A scene from the Leben der heiligen Altväter (1482)

What is Wesley’s A Christian Library?

I am asking “what is Wesley’s A Christian Library” rather than “what was” it, out of conviction that this collection of books continues to represent a spiritual force relevant for contemporary Christian life.

I. Introductory History of A Christian Library

Wesley Letters mention the plan.

Wesley wrote to Doddridge; Doddridge replied. In Wesley, Letters (but not printed, alas!) Eventually, Wesley published Doddridge’s June 1746 list in the first issue of The Arminian Magazine (1778). Read it here.

For history or for Wesley interp, best to cite the 50; for accessibility, the 30.

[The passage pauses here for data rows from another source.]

-- ==== Sys2Proof/Decode.lean ====
section
/-! DEFINITION. The line decoder (R63 to R66), the instruction decoder with its checks in the order of R77, and the encoder. -/

namespace Sys2Proof

/-- The operands of an instruction, by format (R74). -/
inductive Opnds where
  | z
  | a (o : OpA)
  | b (o : OpB)
  | c (o : OpC)
  | l (o : OpL)
  | m (o : OpM)
  | j (o : OpJ)
  | e (o : OpE)
  deriving DecidableEq, Repr

/-! ## Majors and formats (R84) -/

/-- The format letter of a major and its length without a predicate; E is 4, or 6 with the slot. -/
inductive Format where
  | z | a | b | c | l | m | j | e
  deriving DecidableEq, Repr

def Format.len : Format → Nat
  | .z => 0
  | .a => 1
  | .b => 2
  | .c => 3
  | .l => 4
  | .m => 3
  | .j => 2
  | .e => 4

/-- The opcode map's formats. -/
def formatOf (major : Nat) : Option Format :=
  match major with
  | 0x01 => some .z | 0x02 => some .j | 0x03 => some .j | 0x04 => some .a | 0x05 => some .j | 0x06 => some .z | 0x07 => some .z
  | 0x08 => some .b | 0x09 => some .b | 0x0A => some .z
  | 0x10 => some .b | 0x11 => some .b | 0x12 => some .b | 0x13 => some .c | 0x14 => some .l | 0x15 => some .b | 0x16 => some .b
  | 0x17 => some .l | 0x20 => some .c | 0x21 => some .c | 0x28 => some .b
  | 0x30 => some .c | 0x31 => some .c | 0x32 => some .c | 0x33 => some .c | 0x34 => some .c | 0x40 => some .c | 0x41 => some .c
  | 0x42 => some .c | 0x48 => some .m | 0x49 => some .m | 0x4A => some .m | 0x4B => some .c | 0x4C => some .c | 0x4D => some .e
  | 0x4E => some .e | 0x54 => some .e | 0x55 => some .c | 0x58 => some .e | 0x59 => some .e | 0x5A => some .c | 0x5C => some .c
  | 0x60 => some .c | 0x61 => some .c | 0x62 => some .c | 0x63 => some .e | 0x64 => some .e | 0x66 => some .c | 0x68 => some .e
  | 0x6A => some .e | 0x6B => some .e | 0x6C => some .e | 0x6E => some .e | 0x70 => some .e | 0x72 => some .e | 0x74 => some .c
  | _ => none

/-! ## Conditions and pairs by code (R85, R318) -/

def icondCode : ICond → Nat
  | .eq => 0 | .ne => 1 | .lt => 2 | .ge => 3 | .le => 4 | .gt => 5 | .ltn => 6 | .gen => 7 | .len => 8 | .gtn => 9
def icondAt (n : Nat) : Option ICond :=
  match n with
  | 0 => some .eq | 1 => some .ne | 2 => some .lt | 3 => some .ge | 4 => some .le | 5 => some .gt | 6 => some .ltn | 7 => some .gen
  | 8 => some .len | 9 => some .gtn | _ => none
def fcondCode : FCond → Nat
  | .eq => 0 | .ne => 1 | .lt => 2 | .ge => 3 | .le => 4 | .gt => 5 | .un => 6 | .ord => 7
def fcondAt (n : Nat) : Option FCond :=
  match n with
  | 0 => some .eq | 1 => some .ne | 2 => some .lt | 3 => some .ge | 4 => some .le | 5 => some .gt | 6 => some .un | 7 => some .ord
  | _ => none
def pairCode : MPair → Nat
  | .f4 => 0 | .f8e4 => 1 | .f8e5f8e4 => 2 | .f8e4f4 => 3 | .bf16 => 4 | .f16 => 5 | .i8 => 6
def pairAt (n : Nat) : Option MPair :=
  match n with
  | 0 => some .f4 | 1 => some .f8e4 | 2 => some .f8e5f8e4 | 3 => some .f8e4f4 | 4 => some .bf16 | 5 => some .f16 | 6 => some .i8
  | _ => none

/-! ## The opcode map (R84): from major, SUB and operands to the instruction, and back -/

def pick (sub : Nat) : List (Nat × Instr) → Option Instr
  | [] => none
  | (n, i) :: l => if n = sub then some i else pick sub l

def buildB (major sub : Nat) (h : Hd) (o : OpB) : Option Instr :=
  match major with
  | 0x08 => pick sub [(0, .align h o)]
  | 0x09 => pick sub [(0, .follow h o)]
  | 0x10 => pick sub [(0, .add h o), (1, .sub h o), (2, .mul h o), (3, .mulh h o), (4, .div h o), (5, .rem h o), (6, .min h o),
      (7, .max h o), (0x0A, .mulhN h o), (0x0B, .divN h o), (0x0C, .remN h o), (0x0D, .minN h o), (0x0E, .maxN h o)]
  | 0x11 => pick sub [(0, .and h o), (1, .or h o), (2, .xor h o), (3, .andn h o), (4, .shl h o), (5, .shr h o), (6, .sar h o)]
  | 0x12 => pick sub [(0, .clz h o), (1, .popc h o), (2, .mov h o)]
  | 0x15 => (icondAt sub).map fun c => .cmp h c o
  | 0x16 => pick sub [(0, .pand h o), (1, .por h o), (2, .pxor h o), (3, .pnot h o), (4, .pmov h o)]
  | 0x28 => pick sub [(0, .trap h o), (1, .trapret h o), (2, .upret h o), (3, .chkpt h o), (4, .fibset h o)]
  | _ => none

def buildC (major sub : Nat) (h : Hd) (o : OpC) : Option Instr :=
  match major with
  | 0x13 => pick sub [(0, .bfx h o), (1, .bfi h o), (2, .sel h o)]
  | 0x20 => pick sub [(0, .fadd h o), (1, .fsub h o), (2, .fmul h o), (3, .fma h o), (4, .fdiv h o), (5, .fsqrt h o), (6, .fmin h o),
      (7, .fmax h o)]
  | 0x21 => if sub = 0x10 then some (.fcvt h o) else (fcondAt sub).map fun c => .fcmp h c o
  | 0x30 => pick sub [(0, .vadd h o), (1, .vsub h o), (2, .vmul h o), (3, .vmad h o), (4, .vmin h o), (5, .vmax h o), (6, .vabs h o)]
  | 0x31 => pick sub [(0, .vand h o), (1, .vor h o), (2, .vxor h o), (3, .vshl h o), (4, .vshr h o), (5, .vsar h o)]
  | 0x32 => (icondAt sub).map fun c => .vcmp h c o
  | 0x33 => pick sub [(0, .vmov h o), (1, .vbcast h o), (2, .vsel h o), (3, .vcvt h o)]
  | 0x34 => pick sub [(0, .vperm h o), (1, .vred h o), (2, .vscan h o), (3, .vext h o), (4, .vins h o), (5, .vcomp h o), (6, .vexpd h o)]
  | 0x40 => pick sub [(0, .vfadd h o), (1, .vfsub h o), (2, .vfmul h o), (3, .vfma h o), (4, .vfmin h o), (5, .vfmax h o)]
  | 0x41 => (fcondAt sub).map fun c => .vfcmp h c o
  | 0x42 => pick sub [(0, .vrcp h o), (1, .vrsq h o), (2, .vexp2 h o), (3, .vlog2 h o)]
  | 0x4B => pick sub [(0, .vgath h o), (1, .vscat h o)]
  | 0x4C => pick sub [(0, .fence h o), (1, .pref h o)]
  | 0x55 => pick sub [(0, .stash h o), (1, .unstash h o), (2, .flush h o)]
  | 0x5A => pick sub [(0, .mpri h o), (1, .mfence h o), (2, .mstat h o)]
  | 0x5C => pick sub [(0, match o.mod.toNat % 4 with
        | 0 => .bscaleBlk h o
        | 1 => .bscaleAmax h o
        | _ => .bscaleBand h o),
      (1, .qnt h o), (2, .dqnt h o), (3, .qsplit h o), (4, .spcomp h o), (5, .spchk h o)]
  | 0x60 => pick sub [(0, .evsig h o), (1, .evwait h o), (2, .evclr h o)]
  | 0x61 => pick sub [(0, match o.mod.toNat % 4 with
        | 0 => .bararr h o
        | 1 => .bararrInit h o
        | _ => .bararrFree h o), (1, .barwait h o)]
  | 0x62 => pick sub [(0, if o.mod.getLsbD 5 then .watchX h o else .watch h o), (1, .wfe h o), (2, .sev h o)]
  | 0x66 => pick sub [(0, .pop h o), (1, .pushw h o), (2, .qclose h o)]
  | 0x74 => pick sub [(0, .bkpt h o), (1, .trace h o), (2, match o.mod.toNat % 4 with
        | 0 => .perfRd h o
        | 1 => .perfCfg h o
        | _ => .perfClr h o), (3, .rmark h o)]
  | _ => none

def buildL (major sub : Nat) (h : Hd) (o : OpL) : Option Instr :=
  match major with
  | 0x14 => pick sub [(0, .li h o), (1, .lih h o)]
  | 0x17 => pick sub [(0, .mfs h o), (1, .mts h o)]
  | _ => none

def buildM (major sub : Nat) (h : Hd) (o : OpM) : Option Instr :=
  match major with
  | 0x48 => pick sub [(0, .ld h o)]
  | 0x49 => pick sub [(0, .st h o)]
  | 0x4A => pick sub [(0, .vld h o), (1, .vst h o)]
  | _ => none

def buildJ (major : Nat) (h : Hd) (o : OpJ) : Option Instr :=
  match major with
  | 0x02 => some (.bra h o)
  | 0x03 => some (.call h o)
  | 0x05 => some (.loop h o)
  | _ => none

def buildE (major sub : Nat) (h : Hd) (o : OpE) : Option Instr :=
  match major with
  | 0x4D => pick sub [(0, .amoAdd h o), (1, .amoAnd h o), (2, .amoOr h o), (3, .amoXor h o), (4, .amoMin h o), (5, .amoMax h o),
      (6, .amoMinn h o), (7, .amoMaxn h o), (8, .amoSwap h o), (9, .amoFadd h o), (0x10, .cas h o)]
  | 0x4E => pick sub [(0, .stm h o), (1, .stred h o)]
  | 0x54 => pick sub [(0, .sbind h o), (1, .sbindx h o), (2, .sdone h o), (3, .sskip h o), (4, .sstat h o)]
  | 0x58 => pick sub [(0, .mload h o), (1, .mswap h o), (2, .mzero h o), (3, .mdrain h o)]
  | 0x59 => if sub < 0x80 then (pairAt sub).map fun p => .mmul h p o else (pairAt (sub - 0x80)).map fun p => .mmuls h p o
  | 0x63 => pick sub [(0, match o.mod.toNat % 4 with
        | 0 => .xbsetCtr h o
        | 1 => .xbsetTerm h o
        | 2 => .xbsetTimer h o
        | _ => .xbsetReset h o)]
  | 0x64 => pick sub [(0, .launch h o), (1, .cntadd h o), (2, .cancel h o), (3, .clkreq h o)]
  | 0x68 => pick sub [(0, .amsg h o), (1, .amret h o), (2, .amwait h o)]
  | 0x6A => pick sub [(0, .cpy h o), (1, .cpytry h o), (2, .cpywait h o)]
  | 0x6B => pick sub [(0, if o.mod.getLsbD 4 then .mcfillPark h o else .mcfill h o), (1, .mcdrain h o), (2, .mbxpop h o)]
  | 0x6C => pick sub [(0, .rput h o), (1, .grantp h o), (2, .rcancel h o)]
  | 0x6E => pick sub [(0, if o.mod.getLsbD 0 then .etinitFree h o else .etinit h o), (1, .eloadv h o), (2, .eset h o), (3, .eadd h o),
      (4, .eget h o), (5, .esum h o), (6, .enext h o), (7, .eseed h o), (8, .etab h o),
      (9, if o.mod.getLsbD 0 then .eclkSet h o else .eclk h o)]
  | 0x70 => pick sub [(0, .tsend h o), (1, .tend h o), (2, .tabort h o), (3, .tgvt h o), (4, .tkey h o), (5, .twait h o)]
  | 0x72 => pick sub [(0, .gpost h o), (1, .gwait h o), (2, .gtkt h o), (3, .gcancel h o), (4, .gstat h o)]
  | _ => none

/-- RET is JMPI with D = 0xC0 and S1 = s1 (R108). -/
def buildA (major : Nat) (h : Hd) (o : OpA) : Option Instr :=
  if major = 0x04 then some (if o.d = .none ∧ o.s1 = .s 1 then .ret h else .jmpi h o) else none

/-- A format-Z instruction: its predicate stands in the row of its own. -/
def buildZ (major : Nat) (h : Hd) : Option Instr :=
  let h0 : Hd := { h with pred := none }
  match major with
  | 0x01 => some (match h.pred with
      | none => .nop h0
      | some q => .nopPred h0 q)
  | 0x06 => some (match h.pred with
      | none => .exit h0
      | some q => .exitPred h0 q)
  | 0x07 => some (match h.pred with
      | none => .yield h0
      | some q => .yieldPred h0 q)
  | 0x0A => some (match h.pred with
      | none => .unfollow h0
      | some q => .unfollowPred h0 q)
  | _ => none

def build (major sub : Nat) (h : Hd) : Opnds → Option Instr
  | .z => buildZ major h
  | .a o => buildA major h o
  | .b o => buildB major sub h o
  | .c o => buildC major sub h o
  | .l o => buildL major sub h o
  | .m o => buildM major sub h o
  | .j o => buildJ major h o
  | .e o => buildE major sub h o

II. Considering the Aims of A Christian Library

A Christian Library is a kind of Great Books project, but what kind? Wesley’s object was not to produce a universal list of absolutely the best Christian books ever, but a list that captured a particular golden age: English spiritual writing in the 1600s (with loose borders: what is sometimes called “the long seventeenth century,” about 1580-1715). The empire of English Letters reached a kind of self-conscious high point shortly after this period. Writers could look back from the middle of the 1700s and confidently proclaim that the English language was no longer an dubious upstart among the languages of the world, but had proven itself to be a mighty linguistic force bristling with enviable expressive powers. It had produced true epics of the national spirit (most memorably by Spenser and Milton, though dozens of lesser epics, most now unread and some unreadable, also sprang up). A good witness to this English cultural ascendancy is Wesley’s contemporary Samuel Johnson (1709-1784), who made the broader claim but also applied it to theology:

The riches of the English language are much greater than they are commonly supposed. […] There is, I think, not one of the liberal arts which may not be competently learned in the English language. […] But our own language has, from the Reformation to the present time, been chiefly dignified and adorned by the works of our divines, who, considered as commentators, controvertists, or preachers, have undoubtedly left all other nations far behind them. No vulgar [vernacular] language can boast such treasures of theological knowledge, or such multitudes of authors at once learned, elegant and pious. Other countries and other communions have authors, perhaps, equal in abilities and diligence to ours; but if we unite number with excellence, there is certainly no nation which must not allow us to be superior. (The Idler #91, Jan 12, 1760)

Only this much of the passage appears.